▸ EXERCISE:
Output, please, exactly those lines of the listing that come before the line with "(State.reportAll s ds code value).mem.cells", along with that line itself.

◆ ◆ ◆ ◆ ◆

@[simp] theorem State.reportAll_keeps (s : State) (ds : List Domain) (code value : U32) :
    (State.reportAll s ds code value).permits.asserted = s.permits.asserted ∧
    (State.reportAll s ds code value).opt.ports = s.opt.ports ∧
    (State.reportAll s ds code value).flash.cells = s.flash.cells ∧
    (State.reportAll s ds code value).mem.cells = s.mem.cells ∧
    (State.reportAll s ds code value).hb.doms = s.hb.doms ∧
    (State.reportAll s ds code value).power = s.power ∧
    (State.reportAll s ds code value).cfg = s.cfg ∧
    (State.reportAll s ds code value).tim = s.tim ∧
    (State.reportAll s ds code value).pnl = s.pnl ∧
    (State.reportAll s ds code value).mbx = s.mbx ∧
    (State.reportAll s ds code value).hb.bothFailed = s.hb.bothFailed ∧
    (State.reportAll s ds code value).pending = s.pending ∧
    (State.reportAll s ds code value).now = s.now ∧
    (State.reportAll s ds code value).tiu = s.tiu ∧
    (State.reportAll s ds code value).sht = s.sht ∧
    (State.reportAll s ds code value).acq = s.acq ∧
    (State.reportAll s ds code value).phs = s.phs ∧
    (State.reportAll s ds code value).evt = s.evt ∧
    (State.reportAll s ds code value).alarms = s.alarms ∧
    (State.reportAll s ds code value).dts = s.dts ∧
    (State.reportAll s ds code value).sup = s.sup ∧
    (State.reportAll s ds code value).permits = s.permits ∧
    (State.reportAll s ds code value).als = s.als ∧
    (State.reportAll s ds code value).plk = s.plk ∧
    (State.reportAll s ds code value).lanes = s.lanes ∧
    (State.reportAll s ds code value).mgmt = s.mgmt ∧
    (State.reportAll s ds code value).trigLevel = s.trigLevel ∧
    (State.reportAll s ds code value).opt = s.opt := by
  simp [State.reportAll]

@[simp] theorem State.emitRaw_keeps (s : State) (p : Port) (e : Expect) (v : PointView) (codes : List Nat) (flags : Nat) :
    (s.emitRaw p e v codes flags).permits.asserted = s.permits.asserted ∧
    (s.emitRaw p e v codes flags).opt.ports = s.opt.ports ∧
    (s.emitRaw p e v codes flags).flash.cells = s.flash.cells ∧
    (s.emitRaw p e v codes flags).mem.cells = s.mem.cells ∧
    (s.emitRaw p e v codes flags).hb.doms = s.hb.doms := by
  unfold State.emitRaw
  exact keeps_ite ⟨rfl, rfl, rfl, rfl, rfl⟩ (keeps_foldl _ (fun s r => keeps_ite (keeps_foldl _ (fun _ _ => by simp [Keeps]) _ _) ⟨rfl, rfl, rfl, rfl, rfl⟩) _ _)

@[simp] theorem State.emitRaw_still (s : State) (p : Port) (e : Expect) (v : PointView) (codes : List Nat) (flags : Nat) :
    (s.emitRaw p e v codes flags).power = s.power ∧
    (s.emitRaw p e v codes flags).cfg = s.cfg ∧
    (s.emitRaw p e v codes flags).tim = s.tim ∧
    (s.emitRaw p e v codes flags).pnl = s.pnl ∧
    (s.emitRaw p e v codes flags).mbx = s.mbx ∧
    (s.emitRaw p e v codes flags).hb.bothFailed = s.hb.bothFailed ∧
    (s.emitRaw p e v codes flags).pending = s.pending ∧
    (s.emitRaw p e v codes flags).now = s.now := by
  unfold State.emitRaw
  exact still_ite ⟨rfl, rfl, rfl, rfl, rfl, rfl, rfl, rfl⟩ (still_foldl _ (fun s r => still_ite (still_foldl _ (fun _ _ => by simp [Still]) _ _) ⟨rfl, rfl, rfl, rfl, rfl, rfl, rfl, rfl⟩) _ _)

theorem State.emitRaw_same (s : State) (p : Port) (e : Expect) (v : PointView) (codes : List Nat) (flags : Nat) :
    Same (fun s => (s.tiu, s.sht, s.acq, s.phs, s.evt, s.alarms, s.dts, s.sup, s.permits, s.als, s.plk, s.lanes, s.mgmt, s.trigLevel, s.opt)) (s.emitRaw p e v codes flags) s := by
  unfold State.emitRaw
  exact same_ite rfl (same_foldl _ (fun s r => same_ite (same_foldl _ (fun _ _ => by simp [Same]) _ _) rfl) _ _)

@[simp] theorem State.emitRaw_blocks (s : State) (p : Port) (e : Expect) (v : PointView) (codes : List Nat) (flags : Nat) :
    (State.emitRaw s p e v codes flags).tiu = s.tiu ∧
    (State.emitRaw s p e v codes flags).sht = s.sht ∧
    (State.emitRaw s p e v codes flags).acq = s.acq ∧
    (State.emitRaw s p e v codes flags).phs = s.phs ∧
    (State.emitRaw s p e v codes flags).evt = s.evt ∧
    (State.emitRaw s p e v codes flags).alarms = s.alarms ∧
    (State.emitRaw s p e v codes flags).dts = s.dts ∧
    (State.emitRaw s p e v codes flags).sup = s.sup ∧
    (State.emitRaw s p e v codes flags).permits = s.permits ∧
    (State.emitRaw s p e v codes flags).als = s.als ∧
    (State.emitRaw s p e v codes flags).plk = s.plk ∧
    (State.emitRaw s p e v codes flags).lanes = s.lanes ∧
    (State.emitRaw s p e v codes flags).mgmt = s.mgmt ∧
    (State.emitRaw s p e v codes flags).trigLevel = s.trigLevel ∧
    (State.emitRaw s p e v codes flags).opt = s.opt := by
  simpa [Same] using State.emitRaw_same s p e v codes flags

◆ ◆ ◆ ◆ ◆

▸ PROBLEM SOLUTION:
@[simp] theorem State.reportAll_keeps (s : State) (ds : List Domain) (code value : U32) :
    (State.reportAll s ds code value).permits.asserted = s.permits.asserted ∧
    (State.reportAll s ds code value).opt.ports = s.opt.ports ∧
    (State.reportAll s ds code value).flash.cells = s.flash.cells ∧
    (State.reportAll s ds code value).mem.cells = s.mem.cells ∧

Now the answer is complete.